ABOUT THIS TASK =
From the line with "some (.vpopc f)" through the line with "some (.smulh f)", repeat the entries verbatim, both end lines included, and add nothing.
##############################
/-- The opcodes of V3 (R199). -/
def v3Instr (op : Nat) (f : V3F) : Option Instr :=
  match op with
  | 0x01 => some (.vmov f)
  | 0x02 => some (.vadd f)
  | 0x03 => some (.vsub f)
  | 0x04 => some (.vmul f)
  | 0x05 => some (.vmulh f)
  | 0x06 => some (.vmad f)
  | 0x07 => some (.vmin f)
  | 0x08 => some (.vmax f)
  | 0x09 => some (.vabs f)
  | 0x0A => some (.vneg f)
  | 0x0B => some (.vand f)
  | 0x0C => some (.vor f)
  | 0x0D => some (.vxor f)
  | 0x0E => some (.vnot f)
  | 0x0F => some (.vshl f)
  | 0x10 => some (.vshr f)
  | 0x11 => some (.vsar f)
  | 0x12 => some (.vrot f)
  | 0x13 => some (.vbfe f)
  | 0x14 => some (.vbfi f)
  | 0x15 => some (.vpopc f)
  | 0x16 => some (.vclz f)
  | 0x17 => some (.vbrev f)
  | 0x18 => some (.vadd64 f)
  | 0x19 => some (.vsub64 f)
  | 0x1A => some (.vmulw f)
  | 0x1B => some (.vsel f)
  | 0x20 => some (.vcmpEq f)
  | 0x21 => some (.vcmpNe f)
  | 0x22 => some (.vcmpLt f)
  | 0x23 => some (.vcmpLe f)
  | 0x24 => some (.vcmpGt f)
  | 0x25 => some (.vcmpGe f)
  | 0x26 => some (.vcmpUo f)
  | 0x27 => some (.vcmpOr f)
  | 0x28 => some (.vclass f)
  | 0x30 => some (.vrcp f)
  | 0x31 => some (.vrsq f)
  | 0x32 => some (.vsqrt f)
  | 0x33 => some (.vexp2 f)
  | 0x34 => some (.vlog2 f)
  | 0x35 => some (.vsin f)
  | 0x36 => some (.vcos f)
  | 0x37 => some (.vdiv f)
  | 0x38 => some (.vtanh f)
  | 0x40 => some (.cvt f)
  | 0x41 => some (.pack8 f)
  | 0x42 => some (.unpk8 f)
  | 0x43 => some (.pack4 f)
  | 0x44 => some (.unpk4 f)
  | 0x48 => some (.vdot4 f)
  | 0x49 => some (.vdot2 f)
  | 0x50 => some (.vidx f)
  | _ => none

/-- The opcodes of XL (R199). -/
def xlInstr (op : Nat) (f : XlF) : Option Instr :=
  match op with
  | 0x01 => some (.shfl f)
  | 0x02 => some (.shflx f)
  | 0x03 => some (.shflup f)
  | 0x04 => some (.shfldn f)
  | 0x05 => some (.bcst f)
  | 0x08 => some (.redadd f)
  | 0x09 => some (.redmin f)
  | 0x0A => some (.redmax f)
  | 0x0B => some (.redand f)
  | 0x0C => some (.redor f)
  | 0x0D => some (.redxor f)
  | 0x10 => some (.scan f)
  | 0x11 => some (.scanx f)
  | 0x12 => some (.scanmax f)
  | 0x18 => some (.vote f)
  | 0x19 => some (.matchLanes f)
  | 0x20 => some (.ddx f)
  | 0x21 => some (.ddy f)
  | _ => none

/-- The opcodes of S3 (R199). -/
def s3Instr (op : Nat) (f : S3F) : Option Instr :=
  match op with
  | 0x01 => some (.smov f)
  | 0x02 => some (.sadd f)
  | 0x03 => some (.ssub f)
  | 0x04 => some (.smul f)
  | 0x05 => some (.smulh f)
  | 0x06 => some (.sdiv f)
  | 0x07 => some (.srem f)
  | 0x08 => some (.smin f)
  | 0x09 => some (.smax f)
  | 0x0A => some (.sand f)
  | 0x0B => some (.sor f)
  | 0x0C => some (.sxor f)
  | 0x0D => some (.sshl f)
  | 0x0E => some (.sshr f)
  | 0x0F => some (.ssar f)
  | 0x10 => some (.srot f)
  | 0x11 => some (.sbfe f)
  | 0x12 => some (.sbfi f)
  | 0x13 => some (.spopc f)
  | 0x14 => some (.sclz f)
  | 0x15 => some (.sffs f)
  | 0x16 => some (.slea f)
  | 0x18 => some (.ssetEq f)
  | 0x19 => some (.ssetNe f)
  | 0x1A => some (.ssetLt f)
  | 0x1B => some (.ssetLe f)
  | 0x1C => some (.ssetGt f)
  | 0x1D => some (.ssetGe f)
  | 0x1E => some (.ssetUo f)
  | 0x1F => some (.ssetOr f)
  | 0x28 => some (.mand f)
  | 0x29 => some (.mor f)
  | 0x2A => some (.mxor f)
  | 0x2B => some (.mandn f)
  | 0x2C => some (.mnot f)
  | 0x2D => some (.mcnt f)
  | 0x2E => some (.mfirst f)
  | 0x2F => some (.mlive f)
  | 0x30 => some (.mexec f)
  | 0x31 => some (.msetx f)
  | 0x38 => some (.sgetr f)
  | 0x39 => some (.ssetr f)
  | 0x3A => some (.smode f)
  | _ => none

/-- The opcodes of SB (R199). -/
def sbInstr (op : Nat) (f : SbF) : Option Instr :=
  match op with
  | 0x01 => some (.bra f)
  | 0x02 => some (.brd f)
  | 0x03 => some (.brx f)
  | 0x04 => some (.call f)
  | 0x05 => some (.ret f)
  | 0x06 => some (.exitLanes f)
  | 0x07 => some (.trapInstr f)
  | 0x08 => some (.tret f)
  | 0x09 => some (.brk f)
  | 0x0A => some (.skip f)
  | 0x0B => some (.joinInstr f)
  | 0x3F => some (.nop f)
  | _ => none

/-- The opcodes of SM (R199). -/
def smInstr (op : Nat) (f : SmF) : Option Instr :=
  match op with
  | 0x01 => some (.sld f)
  | 0x02 => some (.sst f)
  | 0x03 => some (.sldl f)
  | 0x04 => some (.satom f)
  | 0x05 => some (.spref f)
  | _ => none

/-- The opcodes of VM (R199). -/
def vmInstr (op : Nat) (f : VmF) : Option Instr :=
  match op with
  | 0x01 => some (.ld f)
  | 0x02 => some (.st f)
  | 0x03 => some (.stn4 f)
  | 0x04 => some (.ldw f)
  | 0x05 => some (.stw f)
  | 0x10 => some (.atomAdd f)
  | 0x11 => some (.atomFadd f)
  | 0x12 => some (.atomMin f)
  | 0x13 => some (.atomMax f)
  | 0x14 => some (.atomAnd f)
  | 0x15 => some (.atomOr f)
  | 0x16 => some (.atomXor f)
  | 0x17 => some (.atomExch f)
  | 0x18 => some (.atomCas f)
  | 0x19 => some (.atomInc f)
  | 0x1A => some (.atomDec f)
  | 0x1B => some (.atomFaddbf f)
  | 0x20 => some (.pref f)
  | 0x21 => some (.clean f)
  | 0x22 => some (.drop f)
  | _ => none
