-- ==== Sys2Proof/Machine/Ops.lean ====
section
/-! DEFINITION. The shared operations on warps and workgroups: what an instruction works on and how it ends, taking a
trap and returning (spec 16 R384 to R388), ending lanes, warps and workgroups, barriers (07 R169 to R172), parking on
a fault (02 R45). -/

namespace Sys2Proof.Machine

/-- What an instruction works on: its warp and workgroup, and the rest of the machine. -/
structure Thread where
  s : State
  id : Nat
  w : Warp
  g : Workgroup
  deriving DecidableEq, Repr

/-- How an instruction ends: it goes on at the next instruction; control is as it says; lanes have left, or wait for
other warps, so that barriers and FUSE are looked at again; it has parked its path at a JOIN or a barrier, or ended lanes,
so that divergence may arise (R170), with the trap exec that it would have; it traps; it has not been executed and is tried
again; or the whole state is as it says. -/
inductive Res where
  | next (t : Thread)
  | go (t : Thread)
  | left (t : Thread)
  | parked (t : Thread) (m : LaneMask)
  | trap (t : Thread) (cause : Nat) (addr : Dword) (imm : Word)
  | again (t : Thread)
  | state (s : State)
  deriving DecidableEq, Repr

/-- Write a thread's warp and workgroup back. -/
def Thread.put (t : Thread) : State :=
  { t.s with warps := mapPut t.s.warps t.id t.w, wgs := mapPut t.s.wgs t.w.wg t.g }

/-- A launch of the state; the empty one for a number that names none. -/
def Image.empty : Image := ⟨0, 0, 0, 0, 1, 0, 0, 0, 0, 0, 0, false, 0, []⟩
def Ctx.empty : Ctx := ⟨0, false, 0, 0, 0, 0, 0, 0, false⟩
def Launch.empty : Launch where
  ctx := Ctx.empty
  image := Image.empty
  param := 0
  latch := 0
  levels := []
  prio := 0
  coop := false
  reissue := false
  depth := 0
  recv := 0
  order := 0
  spans := []
  nspans := 0
  nextIdx := 0
  again := []
  batches := []
  leader := 0
  mirror := none
  kill := none
  lost := false
  suspended := false
  purpose := .plain
def State.launch (s : State) (l : Nat) : Launch := (mapFind s.launches l).getD Launch.empty
def State.setLaunch (s : State) (l : Nat) (x : Launch) : State := { s with launches := mapPut s.launches l x }
def Thread.launch (t : Thread) : Launch := t.s.launch t.g.launch
def Thread.ctx (t : Thread) : Ctx := t.launch.ctx
def Thread.die (t : Thread) : Nat := t.g.die
def Thread.core (t : Thread) : Nat := t.g.core

/-- A warp and a workgroup changed in place. -/
def State.modWarp (s : State) (id : Nat) (f : Warp → Warp) : State :=
  match mapFind s.warps id with
  | some w => { s with warps := mapPut s.warps id (f w) }
  | none => s
def State.modWg (s : State) (id : Nat) (f : Workgroup → Workgroup) : State :=
  match mapFind s.wgs id with
  | some g => { s with wgs := mapPut s.wgs id (f g) }
  | none => s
##############################
TASK ANSWER =
  | 0x15 => some (.vpopc f)
  | 0x16 => some (.vclz f)
  | 0x17 => some (.vbrev f)
  | 0x18 => some (.vadd64 f)
  | 0x19 => some (.vsub64 f)
  | 0x1A => some (.vmulw f)
  | 0x1B => some (.vsel f)
  | 0x20 => some (.vcmpEq f)
  | 0x21 => some (.vcmpNe f)
  | 0x22 => some (.vcmpLt f)
  | 0x23 => some (.vcmpLe f)
  | 0x24 => some (.vcmpGt f)
  | 0x25 => some (.vcmpGe f)
  | 0x26 => some (.vcmpUo f)
  | 0x27 => some (.vcmpOr f)
  | 0x28 => some (.vclass f)
  | 0x30 => some (.vrcp f)
  | 0x31 => some (.vrsq f)
  | 0x32 => some (.vsqrt f)
  | 0x33 => some (.vexp2 f)
  | 0x34 => some (.vlog2 f)
  | 0x35 => some (.vsin f)
  | 0x36 => some (.vcos f)
  | 0x37 => some (.vdiv f)
  | 0x38 => some (.vtanh f)
  | 0x40 => some (.cvt f)
  | 0x41 => some (.pack8 f)
  | 0x42 => some (.unpk8 f)
  | 0x43 => some (.pack4 f)
  | 0x44 => some (.unpk4 f)
  | 0x48 => some (.vdot4 f)
  | 0x49 => some (.vdot2 f)
  | 0x50 => some (.vidx f)
  | _ => none

/-- The opcodes of XL (R199). -/
def xlInstr (op : Nat) (f : XlF) : Option Instr :=
  match op with
  | 0x01 => some (.shfl f)
  | 0x02 => some (.shflx f)
  | 0x03 => some (.shflup f)
  | 0x04 => some (.shfldn f)
  | 0x05 => some (.bcst f)
  | 0x08 => some (.redadd f)
  | 0x09 => some (.redmin f)
  | 0x0A => some (.redmax f)
  | 0x0B => some (.redand f)
  | 0x0C => some (.redor f)
  | 0x0D => some (.redxor f)
  | 0x10 => some (.scan f)
  | 0x11 => some (.scanx f)
  | 0x12 => some (.scanmax f)
  | 0x18 => some (.vote f)
  | 0x19 => some (.matchLanes f)
  | 0x20 => some (.ddx f)
  | 0x21 => some (.ddy f)
  | _ => none

/-- The opcodes of S3 (R199). -/
def s3Instr (op : Nat) (f : S3F) : Option Instr :=
  match op with
  | 0x01 => some (.smov f)
  | 0x02 => some (.sadd f)
  | 0x03 => some (.ssub f)
  | 0x04 => some (.smul f)
  | 0x05 => some (.smulh f)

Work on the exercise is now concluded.